The film comprises interviews with the Page family, interspersed with footage of them going about their lives in the forest. It was shot using natural light on 16mm colour film. The sound is mono and there is no voice-over narration.
The film was previewed at the 1971 Berlin International Film Festival [2]
The first reviews were in the West German press. [3] [4] [5] . The British press subsequently picked it up resulting in short positive reviews by John Russell Taylor, [6] David Robinson, [7] George Melly, [8] Dilys Powell. [9]
The Monthly Film Bulletin wrote: "Accused in various quarters ol being patronising, The Moon and the Sledgehammer in fact avoids every temptation to look down on its subject. There is no omniscient commentator to lend an ironic superiority to the camera's observations, only the Pages themselves talking at hypnotic length about each other, about pets, space travel and evolution, about the possibility of England's salvation through a return to steam power. It's easy to laugh at them, but impossible at the same time not to respect them for living out, rather than merely expounding, the belief that civilisation and blind technological advance are often backward steps in man's progress." [10]
Patrick Barkham wrote in The Guardian : "From the first moment of the cult documentary, The Moon and the Sledgehammer, we are taken into a disturbing, marginal and strangely marvellous world." [11]
Philip Oakes wrote in The Sunday Times : "A very remakable film, and one which sets Trevelyan in a select band of movie makers.". [12]

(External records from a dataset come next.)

-- ==== Sys2Proof/Laws/KeptMac.lean ====
section
/-! SUPPORT. What the operations of Machine/Mac.lean keep. -/

namespace Sys2Proof.Machine

theorem State.macSetEn_kept {z : State} (s : State) (n : Nat) (en : Bool) (h_s : Kept z s) : Kept z (State.macSetEn s n en) := by
  unfold State.macSetEn
  repeat' (first
    | with_reducible assumption
    | with_reducible apply Kept.ite
    | lift_lets -underBinder
    | with_reducible apply State.wr_kept
    | with_reducible apply State.startSearch_kept
    | with_reducible apply State.linkLost_kept
    | with_reducible apply State.endSending_kept)

theorem execMacEnable_kept {z : State} (port : Fin 2) (n : Fin 16) (en : Bool) (s : State) (h_s : Kept z s) : KeptR z (execMacEnable port n en s) := by
  unfold execMacEnable
  repeat' (first
    | with_reducible assumption
    | lift_lets -underBinder
    | with_reducible apply onMw0_kept
    | with_reducible apply done_kept
    | with_reducible apply State.macSetEn_kept)

theorem State.macReneg_kept {z : State} (s : State) (n : Nat) (h_s : Kept z s) : Kept z (State.macReneg s n) := by
  unfold State.macReneg
  repeat' (first
    | with_reducible assumption
    | with_reducible apply Kept.ite
    | lift_lets -underBinder
    | with_reducible apply State.linkLost_kept
    | with_reducible apply State.startSearch_kept)

theorem execMacReneg_kept {z : State} (port : Fin 2) (n : Fin 16) (s : State) (h_s : Kept z s) : KeptR z (execMacReneg port n s) := by
  unfold execMacReneg
  repeat' (first
    | with_reducible assumption
    | lift_lets -underBinder
    | with_reducible apply onMw0_kept
    | with_reducible apply done_kept
    | with_reducible apply State.macReneg_kept)

theorem execMacPortReset_kept {z : State} (port : Fin 2) (n : Fin 16) (s : State) (h_s : Kept z s) : KeptR z (execMacPortReset port n s) := by
  unfold execMacPortReset
  repeat' (first
    | with_reducible assumption
    | lift_lets -underBinder
    | with_reducible apply onMw0_kept
    | with_reducible apply done_kept
    | with_reducible apply State.portReset_kept)

theorem execNegDwellExpiry_kept {z : State} (n : Fin 16) (noCommon : Bool) (s : State) (h_s : Kept z s) : KeptR z (execNegDwellExpiry n noCommon s) := by
  unfold execNegDwellExpiry
  repeat' (first
    | with_reducible assumption
    | (intro x; subst x)
    | with_reducible apply Kept.ite
    | with_reducible apply KeptR.ite
    | with_reducible apply Kept.next
    | lift_lets -underBinder
    | with_reducible apply State.tryMode_kept
    | with_reducible apply State.wr_kept
    | with_reducible apply done_kept
    | with_reducible apply State.setMac_kept
    | with_reducible apply State.raise_kept)

theorem execNegModeSwitch_kept {z : State} (n : Fin 16) (s : State) (h_s : Kept z s) : KeptR z (execNegModeSwitch n s) := by
  unfold execNegModeSwitch
  repeat' (first
    | with_reducible assumption
    | with_reducible apply KeptR.ite
    | with_reducible apply Kept.next
    | lift_lets -underBinder
    | with_reducible apply done_kept
    | with_reducible apply State.tryMode_kept)

theorem execLinkUp_kept {z : State} (n : Fin 16) (mode rate : Fin 8) (fec : Bool) (word : BitVec 16) (s : State) (h_s : Kept z s) : KeptR z (execLinkUp n mode rate fec word s) := by
  unfold execLinkUp
  repeat' (first
    | with_reducible assumption
    | with_reducible apply KeptR.ite
    | with_reducible apply Kept.next
    | lift_lets -underBinder
    | with_reducible apply done_kept
    | with_reducible apply State.linkCame_kept)

theorem execLinkDown_kept {z : State} (n : Fin 16) (s : State) (h_s : Kept z s) : KeptR z (execLinkDown n s) := by
  unfold execLinkDown
  repeat' (first
    | with_reducible assumption
    | (intro x; refine KeptR.cut (a := x) ?_ (fun _ => ?_) <;> [subst x; clear_value x])
    | with_reducible apply KeptR.ite
    | with_reducible apply Kept.next
    | lift_lets -underBinder
    | with_reducible apply State.linkLost_kept
    | with_reducible apply State.bump_kept
    | with_reducible apply done_kept
    | with_reducible apply State.startSearch_kept
    | with_reducible apply State.raise_kept)

theorem State.macFail_kept {z : State} (s : State) (n : Nat) (h_s : Kept z s) : Kept z (State.macFail s n) := by
  unfold State.macFail
  repeat' (first
    | with_reducible assumption
    | lift_lets -underBinder
    | with_reducible apply State.unitFailed_kept
    | with_reducible apply State.takePortDown_kept
    | with_reducible apply State.outageFrom_kept
    | with_reducible apply State.lossOf_kept
    | with_reducible apply State.raiseFor_kept)

theorem execMacFail_kept {z : State} (n : Fin 16) (s : State) (h_s : Kept z s) : KeptR z (execMacFail n s) := by
  unfold execMacFail
  repeat' (first
    | with_reducible assumption
    | with_reducible apply KeptR.ite
    | with_reducible apply Kept.next
    | lift_lets -underBinder
    | with_reducible apply done_kept
    | with_reducible apply State.macFail_kept)

theorem execMacParityFail_kept {z : State} (n : Fin 16) (s : State) (h_s : Kept z s) : KeptR z (execMacParityFail n s) := by
  unfold execMacParityFail
  repeat' (first
    | with_reducible assumption
    | (intro x; subst x)
    | with_reducible apply KeptR.ite
    | with_reducible apply Kept.next
    | lift_lets -underBinder
    | with_reducible apply State.setMac_kept
    | with_reducible apply done_kept
    | with_reducible apply State.macFail_kept
    | with_reducible apply State.portReset_kept)

theorem execRxFrame_kept {z : State} (n : Fin 16) (bytes : List Byte) (aborted code : Bool) (ecc : Option (Nat × Ecc)) (s : State) (h_s : Kept z s) : KeptR z (execRxFrame n bytes aborted code ecc s) := by
  unfold execRxFrame
  repeat' (first
    | with_reducible assumption
    | with_reducible apply KeptR.ite
    | with_reducible apply Kept.next
    | lift_lets -underBinder
    | with_reducible apply done_kept
    | with_reducible apply State.rxFrame_kept)

theorem execPauseExpiry_kept {z : State} (n : Fin 16) (s : State) (h_s : Kept z s) : KeptR z (execPauseExpiry n s) := by
  unfold execPauseExpiry
  repeat' (first
    | with_reducible assumption
    | (intro x; subst x)
    | lift_lets -underBinder
    | with_reducible apply done_kept
    | with_reducible apply State.setMac_kept)

theorem execTxFrameStart_kept {z : State} (n : Fin 16) (drift : Int) (s : State) (h_s : Kept z s) : KeptR z (execTxFrameStart n drift s) := by
  unfold execTxFrameStart
  repeat' (first
    | with_reducible assumption
    | with_reducible apply KeptR.ite
    | with_reducible apply Kept.next
    | lift_lets -underBinder
    | with_reducible apply done_kept
    | with_reducible apply State.startFrame_kept
    | split)

theorem execTxFrameEnd_kept {z : State} (n : Fin 16) (bufUe : Bool) (s : State) (h_s : Kept z s) : KeptR z (execTxFrameEnd n bufUe s) := by
  unfold execTxFrameEnd
  repeat' (first
    | with_reducible assumption
    | lift_lets -underBinder
    | with_reducible apply done_kept
    | with_reducible apply State.endFrame_kept)

theorem State.accumulate_kept {z : State} (s : State) (n : Nat) (h_s : Kept z s) : Kept z (State.accumulate s n) := by
  unfold State.accumulate
  repeat' (first
    | with_reducible assumption
    | (intro x; subst x)
    | lift_lets -underBinder
    | with_reducible apply State.setMac_kept)

theorem execCounterAccumulate_kept {z : State} (s : State) (h_s : Kept z s) : KeptR z (execCounterAccumulate s) := by
  unfold execCounterAccumulate
  repeat' (first
    | with_reducible assumption
    | with_reducible apply KeptR.ite
    | with_reducible apply Kept.next
    | lift_lets -underBinder
    | with_reducible apply done_kept
    | with_reducible apply State.accumulate_kept
    | with_reducible refine Kept.foldl ?_ (fun t x ht => ?_))

theorem cmdMacCntRead_kept {z : State} (ring : Nat) (p0 p1 : BitVec 64) (s : State) (h_s : Kept z s) : Kept z (cmdMacCntRead ring p0 p1 s) := by
  unfold cmdMacCntRead
  repeat' (first
    | with_reducible assumption
    | (intro x; refine Kept.cut (a := x) ?_ (fun _ => ?_) <;> [subst x; clear_value x])
    | with_reducible apply Kept.ite
    | lift_lets -underBinder
    | with_reducible apply State.finish_kept
    | with_reducible apply State.accumulate_kept
    | with_reducible apply State.writeHost_kept)

theorem execMacCntRead_kept {z : State} (ring : Fin 512) (p0 p1 : BitVec 64) (s : State) (h_s : Kept z s) : KeptR z (execMacCntRead ring p0 p1 s) := by
  unfold execMacCntRead
  repeat' (first
    | with_reducible assumption
    | with_reducible refine fun t => ?_
    | lift_lets -underBinder
    | with_reducible apply done_kept
    | with_reducible apply State.command_kept
    | with_reducible apply cmdMacCntRead_kept)

end Sys2Proof.Machine
end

Andrew Schenker wrote in Slant Magazine : "Despite his pretense at an objective stance (apart from a single title card, the film features no narration), Trevelyan’s portrait of the family’s lifestyle is chiefly positive. ... one wonders what impact the introduction of the director’s modern equipment into their isolated lifestyle might have had on the participants ... But mostly the family seems unfazed by the film crew’s presence and the issue isn’t explored any further. In fact, given the film’s short running time, modest scope and lack of any contextualizing information, that’s far from the only question of interest the filmmaker fails to raise. Still taking into account the very specific parameters of Trevelyan’s project, what we get is finally of considerably more significance than what we don’t." [13]
Time Out wrote: "As peculiar as it is hypnotic, Philip Trevelyan’s 1971 oddity documents a bold British family living off the grid in the Sussex woods. ... Gripping his camera, Trevelyan steps uncomfortably close to these craftspeople, molding an intimate family portrait that is at once perplexed and awestruck." [14]
Nick Wrosen called the film "an oddball 1971 documentary." [15]
In 2009 the film was released on DVD for the first time. To coincide with this it had showings at various cinemas. A reunion of the director and crew and a question and answer session was held at the London showing. This forms the basis for a companion DVD, Behind the Moon and the Sledgehammer, a documentary film directed by Katy MacMillan. This also features film directors Nick Broomfield, Molly Dineen, Andrew Kotting and Ben Rivers and film historian John Russell Taylor discussing the film and its influence.
Recording under the name Wyrdstone, Clive Murrell used a sample of audio from the fim in the track "Pucelancyrcan", [16] which first appeared on the compilation album Wierdlore: Notes from the folk underground (Folk Police Recordings [17] ), and subsequently on the album Potemkin Village Fayre. [18]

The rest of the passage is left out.